Right in this nation’s path must stand the peace which will conclude this war. If the Teutons win decisively, that peace will be signed in London or in Paris. Then America’s opinion will not be asked. Shall it be expressed? If that day comes, that grave decision must be made, and it will determine the future of the United States. Either we shall remain a people whose ideals of liberty, of culture, and of life prove that we are indissolubly bound to the English-speaking nations of the earth, working in our individual American fashion at the vast common task of Anglo-Saxon civilization, or we must live on in isolation, striving intensively to maintain our ideals, but never spreading them beyond our borders.
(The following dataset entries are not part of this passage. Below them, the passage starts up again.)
@[simp] theorem State.setF_pending (a : Nat) (f : Field) (v : Nat) : (s.setF a f v).pending = s.pending := (rfl)
@[simp] theorem State.setF_variant (a : Nat) (f : Field) (v : Nat) : (s.setF a f v).variant = s.variant := (rfl)
@[simp] theorem State.setF_pregs (a : Nat) (f : Field) (v : Nat) : (s.setF a f v).pregs = s.pregs := (rfl)
@[simp] theorem State.setF_tm (a : Nat) (f : Field) (v : Nat) : (s.setF a f v).tm = s.tm := (rfl)
@[simp] theorem State.setF_queues (a : Nat) (f : Field) (v : Nat) : (s.setF a f v).queues = s.queues := (rfl)
@[simp] theorem State.setF_tags (a : Nat) (f : Field) (v : Nat) : (s.setF a f v).tags = s.tags := (rfl)
@[simp] theorem State.setF_ev (a : Nat) (f : Field) (v : Nat) : (s.setF a f v).ev = s.ev := (rfl)
@[simp] theorem State.setF_img (a : Nat) (f : Field) (v : Nat) : (s.setF a f v).img = s.img := (rfl)
@[simp] theorem State.setF_ctx (a : Nat) (f : Field) (v : Nat) : (s.setF a f v).ctx = s.ctx := (rfl)
@[simp] theorem State.setF_keep (a : Nat) (f : Field) (v : Nat) : (s.setF a f v).keep = s.keep := (rfl)
@[simp] theorem State.setF_host (a : Nat) (f : Field) (v : Nat) : (s.setF a f v).host = s.host := (rfl)
@[simp] theorem State.setF_loop (a : Nat) (f : Field) (v : Nat) : (s.setF a f v).loop = s.loop := (rfl)
@[simp] theorem State.setF_edge (a : Nat) (f : Field) (v : Nat) : (s.setF a f v).edge = s.edge := (rfl)
@[simp] theorem State.setF_qset (a : Nat) (f : Field) (v : Nat) : (s.setF a f v).qset = s.qset := (rfl)
@[simp] theorem State.setF_ring (a : Nat) (f : Field) (v : Nat) : (s.setF a f v).ring = s.ring := (rfl)
@[simp] theorem State.setF_sst (a : Nat) (f : Field) (v : Nat) : (s.setF a f v).sst = s.sst := (rfl)
@[simp] theorem State.setF_outs (a : Nat) (f : Field) (v : Nat) : (s.setF a f v).outs = s.outs := (rfl)
@[simp] theorem State.setF_aloc (a : Nat) (f : Field) (v : Nat) : (s.setF a f v).aloc = s.aloc := (rfl)
@[simp] theorem State.setF_cool (a : Nat) (f : Field) (v : Nat) : (s.setF a f v).cool = s.cool := (rfl)
@[simp] theorem State.setF_outl (a : Nat) (f : Field) (v : Nat) : (s.setF a f v).outl = s.outl := (rfl)
@[simp] theorem State.setF_safe (a : Nat) (f : Field) (v : Nat) : (s.setF a f v).safe = s.safe := (rfl)
@[simp] theorem State.setF_metr (a : Nat) (f : Field) (v : Nat) : (s.setF a f v).metr = s.metr := (rfl)
@[simp] theorem State.setF_bill (a : Nat) (f : Field) (v : Nat) : (s.setF a f v).bill = s.bill := (rfl)
@[simp] theorem State.setF_acq (a : Nat) (f : Field) (v : Nat) : (s.setF a f v).acq = s.acq := (rfl)
@[simp] theorem State.setF_can (a : Nat) (f : Field) (v : Nat) : (s.setF a f v).can = s.can := (rfl)
@[simp] theorem State.setF_lsw (a : Nat) (f : Field) (v : Nat) : (s.setF a f v).lsw = s.lsw := (rfl)
@[simp] theorem State.setF_mem (a : Nat) (f : Field) (v : Nat) : (s.setF a f v).mem = s.mem := (rfl)
@[simp] theorem State.setF_sup (a : Nat) (f : Field) (v : Nat) : (s.setF a f v).sup = s.sup := (rfl)
@[simp] theorem State.setF_bytes (a : Nat) (f : Field) (v : Nat) : (s.setF a f v).bytes = s.bytes := (rfl)
@[simp] theorem State.setF_recent (a : Nat) (f : Field) (v : Nat) : (s.setF a f v).recent = s.recent := (rfl)
@[simp] theorem State.setF_owed (a : Nat) (f : Field) (v : Nat) : (s.setF a f v).owed = s.owed := (rfl)
@[simp] theorem State.setF_free (a : Nat) (f : Field) (v : Nat) : (s.setF a f v).free = s.free := (rfl)

@[simp] theorem State.setFS_pending (a : Nat) (f : Field) (v : Int) : (s.setFS a f v).pending = s.pending := (rfl)
@[simp] theorem State.setFS_variant (a : Nat) (f : Field) (v : Int) : (s.setFS a f v).variant = s.variant := (rfl)
@[simp] theorem State.setFS_pregs (a : Nat) (f : Field) (v : Int) : (s.setFS a f v).pregs = s.pregs := (rfl)
@[simp] theorem State.setFS_tm (a : Nat) (f : Field) (v : Int) : (s.setFS a f v).tm = s.tm := (rfl)
@[simp] theorem State.setFS_queues (a : Nat) (f : Field) (v : Int) : (s.setFS a f v).queues = s.queues := (rfl)
@[simp] theorem State.setFS_tags (a : Nat) (f : Field) (v : Int) : (s.setFS a f v).tags = s.tags := (rfl)
@[simp] theorem State.setFS_ev (a : Nat) (f : Field) (v : Int) : (s.setFS a f v).ev = s.ev := (rfl)
@[simp] theorem State.setFS_img (a : Nat) (f : Field) (v : Int) : (s.setFS a f v).img = s.img := (rfl)
@[simp] theorem State.setFS_ctx (a : Nat) (f : Field) (v : Int) : (s.setFS a f v).ctx = s.ctx := (rfl)
@[simp] theorem State.setFS_keep (a : Nat) (f : Field) (v : Int) : (s.setFS a f v).keep = s.keep := (rfl)
@[simp] theorem State.setFS_host (a : Nat) (f : Field) (v : Int) : (s.setFS a f v).host = s.host := (rfl)
@[simp] theorem State.setFS_loop (a : Nat) (f : Field) (v : Int) : (s.setFS a f v).loop = s.loop := (rfl)
@[simp] theorem State.setFS_edge (a : Nat) (f : Field) (v : Int) : (s.setFS a f v).edge = s.edge := (rfl)
@[simp] theorem State.setFS_qset (a : Nat) (f : Field) (v : Int) : (s.setFS a f v).qset = s.qset := (rfl)
@[simp] theorem State.setFS_ring (a : Nat) (f : Field) (v : Int) : (s.setFS a f v).ring = s.ring := (rfl)
@[simp] theorem State.setFS_sst (a : Nat) (f : Field) (v : Int) : (s.setFS a f v).sst = s.sst := (rfl)
@[simp] theorem State.setFS_outs (a : Nat) (f : Field) (v : Int) : (s.setFS a f v).outs = s.outs := (rfl)
@[simp] theorem State.setFS_aloc (a : Nat) (f : Field) (v : Int) : (s.setFS a f v).aloc = s.aloc := (rfl)
@[simp] theorem State.setFS_cool (a : Nat) (f : Field) (v : Int) : (s.setFS a f v).cool = s.cool := (rfl)
@[simp] theorem State.setFS_outl (a : Nat) (f : Field) (v : Int) : (s.setFS a f v).outl = s.outl := (rfl)
@[simp] theorem State.setFS_safe (a : Nat) (f : Field) (v : Int) : (s.setFS a f v).safe = s.safe := (rfl)
@[simp] theorem State.setFS_metr (a : Nat) (f : Field) (v : Int) : (s.setFS a f v).metr = s.metr := (rfl)
@[simp] theorem State.setFS_bill (a : Nat) (f : Field) (v : Int) : (s.setFS a f v).bill = s.bill := (rfl)
@[simp] theorem State.setFS_acq (a : Nat) (f : Field) (v : Int) : (s.setFS a f v).acq = s.acq := (rfl)
@[simp] theorem State.setFS_can (a : Nat) (f : Field) (v : Int) : (s.setFS a f v).can = s.can := (rfl)
@[simp] theorem State.setFS_lsw (a : Nat) (f : Field) (v : Int) : (s.setFS a f v).lsw = s.lsw := (rfl)
@[simp] theorem State.setFS_mem (a : Nat) (f : Field) (v : Int) : (s.setFS a f v).mem = s.mem := (rfl)
@[simp] theorem State.setFS_sup (a : Nat) (f : Field) (v : Int) : (s.setFS a f v).sup = s.sup := (rfl)
@[simp] theorem State.setFS_bytes (a : Nat) (f : Field) (v : Int) : (s.setFS a f v).bytes = s.bytes := (rfl)
@[simp] theorem State.setFS_recent (a : Nat) (f : Field) (v : Int) : (s.setFS a f v).recent = s.recent := (rfl)
@[simp] theorem State.setFS_owed (a : Nat) (f : Field) (v : Int) : (s.setFS a f v).owed = s.owed := (rfl)
@[simp] theorem State.setFS_free (a : Nat) (f : Field) (v : Int) : (s.setFS a f v).free = s.free := (rfl)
Then, though we keep our own lamp burning, we must watch the lights of the Anglo-Saxon world go out, one by one, along the seven seas. There stand the alternatives. Are we prepared to face them?
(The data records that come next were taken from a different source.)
-- ==== Sys2Proof/Laws/Ops.lean ====
section
/-! SUPPORT. What each shared operation does: registers and fields after a write, events after a post, the clock, bytes, queues and
contexts. -/

namespace Sys2Proof.Machine

open Sys2Proof

variable (s : State)

/-! ### Registers -/

theorem State.rd_wr (a b : Nat) (v : Word) : (s.wr a v).rd b = if b = a then v else s.rd b := by
  simp [State.rd, State.wr, SMap.get_put, eq_comm (a := a)]

@[simp] theorem State.rd_wr_same (a : Nat) (v : Word) : (s.wr a v).rd a = v := by simp [State.rd_wr]

theorem State.rd_wr_other (a b : Nat) (v : Word) (h : a ≠ b) : (s.wr a v).rd b = s.rd b := by simp [State.rd_wr, h.symm]

theorem State.rd_of_regs (t : State) (a : Nat) (h : t.regs = s.regs) : t.rd a = s.rd a := by simp [State.rd, h]

@[simp] theorem State.rd_tick (n : Nat) (a : Nat) : (s.tick n).rd a = s.rd a := by simp [State.rd]
@[simp] theorem State.rd_pwr (p : Path) (b : Nat) (v : Word) (a : Nat) : (s.pwr p b v).rd a = s.rd a := by simp [State.rd]
@[simp] theorem State.rd_postFull (c : Nat) (t : Count) (w : Word) (b : Bool) (a : Nat) : (s.postFull c t w b).rd a = s.rd a := by simp [State.rd]
@[simp] theorem State.rd_postArg (c : Nat) (w : Word) (a : Nat) : (s.postArg c w).rd a = s.rd a := by simp [State.rd]
@[simp] theorem State.rd_post (c i u d : Nat) (a : Nat) : (s.post c i u d).rd a = s.rd a := by simp [State.rd]
@[simp] theorem State.rd_forget (c i : Nat) (a : Nat) : (s.forget c i).rd a = s.rd a := by simp [State.rd]
@[simp] theorem State.rd_setQueue (x : Side) (q : Nat) (v : Queue) (a : Nat) : (s.setQueue x q v).rd a = s.rd a := by simp [State.rd]
@[simp] theorem State.rd_setContext (n : Nat) (c : Ctx) (a : Nat) : (s.setContext n c).rd a = s.rd a := by simp [State.rd]
@[simp] theorem State.rd_setByte (k : Nat) (v : Byte) (a : Nat) : (s.setByte k v).rd a = s.rd a := by simp [State.rd]
@[simp] theorem State.rd_setWordAt (k : Nat) (w : Word) (a : Nat) : (s.setWordAt k w).rd a = s.rd a := by simp [State.rd]
@[simp] theorem State.rd_eraseBytes (k n : Nat) (a : Nat) : (s.eraseBytes k n).rd a = s.rd a := by simp [State.rd]
@[simp] theorem State.rd_answer (ws : List Word) (n : Nat) (a : Nat) : (s.answer ws n).rd a = s.rd a := by simp [State.rd]
@[simp] theorem State.rd_paramReject (acc : Access) (b : Nat) (a : Nat) : (s.paramReject acc b).rd a = s.rd a := by simp [State.rd]

@[simp] theorem State.fld_tick (n : Nat) (a : Nat) (f : Field) : (s.tick n).fld a f = s.fld a f := by simp [State.fld]
@[simp] theorem State.fld_pwr (p : Path) (b : Nat) (v : Word) (a : Nat) (f : Field) : (s.pwr p b v).fld a f = s.fld a f := by simp [State.fld]
@[simp] theorem State.fld_postFull (c : Nat) (t : Count) (w : Word) (b : Bool) (a : Nat) (f : Field) : (s.postFull c t w b).fld a f = s.fld a f := by simp [State.fld]
@[simp] theorem State.fld_postArg (c : Nat) (w : Word) (a : Nat) (f : Field) : (s.postArg c w).fld a f = s.fld a f := by simp [State.fld]
@[simp] theorem State.fld_post (c i u d : Nat) (a : Nat) (f : Field) : (s.post c i u d).fld a f = s.fld a f := by simp [State.fld]
@[simp] theorem State.fld_forget (c i : Nat) (a : Nat) (f : Field) : (s.forget c i).fld a f = s.fld a f := by simp [State.fld]
@[simp] theorem State.fld_setQueue (x : Side) (q : Nat) (v : Queue) (a : Nat) (f : Field) : (s.setQueue x q v).fld a f = s.fld a f := by simp [State.fld]
@[simp] theorem State.fld_setContext (n : Nat) (c : Ctx) (a : Nat) (f : Field) : (s.setContext n c).fld a f = s.fld a f := by simp [State.fld]
@[simp] theorem State.fld_setByte (k : Nat) (v : Byte) (a : Nat) (f : Field) : (s.setByte k v).fld a f = s.fld a f := by simp [State.fld]
@[simp] theorem State.fld_setWordAt (k : Nat) (w : Word) (a : Nat) (f : Field) : (s.setWordAt k w).fld a f = s.fld a f := by simp [State.fld]
@[simp] theorem State.fld_eraseBytes (k n : Nat) (a : Nat) (f : Field) : (s.eraseBytes k n).fld a f = s.fld a f := by simp [State.fld]
@[simp] theorem State.fld_answer (ws : List Word) (n : Nat) (a : Nat) (f : Field) : (s.answer ws n).fld a f = s.fld a f := by simp [State.fld]
@[simp] theorem State.fld_paramReject (acc : Access) (b : Nat) (a : Nat) (f : Field) : (s.paramReject acc b).fld a f = s.fld a f := by simp [State.fld]

theorem State.rd_setF (a b : Nat) (f : Field) (v : Nat) :
    (s.setF a f v).rd b = if b = a then fset f (s.rd a) v else s.rd b := by simp [State.setF, State.rd_wr]

@[simp] theorem State.rd_setF_same (a : Nat) (f : Field) (v : Nat) : (s.setF a f v).rd a = fset f (s.rd a) v := by
  simp [State.rd_setF]

theorem State.rd_setF_other (a b : Nat) (f : Field) (v : Nat) (h : a ≠ b) : (s.setF a f v).rd b = s.rd b := by
  simp [State.rd_setF, h.symm]

/-- A field that was set reads the value, modulo its width. -/
theorem State.fld_setF_same (a : Nat) (f : Field) (v : Nat) (h : f.lo + f.width ≤ 32) :
    (s.setF a f v).fld a f = v % 2 ^ f.width := by simp [State.fld, fget_fset_same f _ v h]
If the Allies write the treaty of peace in Berlin, another problem rises in its place. Shall we acquiesce, though the mounting passion of triumphant nations force a peace more cruel than the war? Shall we watch in silence the barriers of liberalism razed before the advance of Russia’s autocracy? Or shall we find means to make our influence felt on the side of wisdom and of moderation? Shall the only great peaceful power in the world help to make peace effectual? There is another choice. Are we prepared to face it?

Again, the war may not be decisive. Famine and penury may be the only victors. Then may not the treaty be the Peace of Washington? Shall not we, then, with malice toward none, so frame our powerful advice that a treaty may result conceived in the spirit — we might almost say dedicated to the memory — of Lincoln ? These are the questions which destiny soon may ask. What shall our answer be?

Great nations are built on great ideas. Rome meant Law. England has meant Liberty. The high significance of Germany is Efficiency. Equal Justice and Opportunity to each is still the vision of America. Cannot that vision, which more than once in our history has seemed so near fulfillment, be steadfastly brought to pass? May we not see a generation trained to serve the state and paid in honor for that service? May not our national conscription be not for military but for industrial service, the service of a year, perhaps, when common toil shall teach the rich the cost of labor and make the poor man wise in the economic law; when each for each shall learn democracy? Cannot we finally decide that the flag shall not follow commerce to embroil us with our neighbors, and that capital which seeks high returns beyond our borders takes its own risk? Cannot we hope that national seriousness will increase as national egoism grows beautifully less? Is it not possible to shift the scale of values and let honor and respect wait only upon achievement and character? Little by little, then, shall we renew our faith in democracy. Little by little, shall we help once more to build the civilization of the world.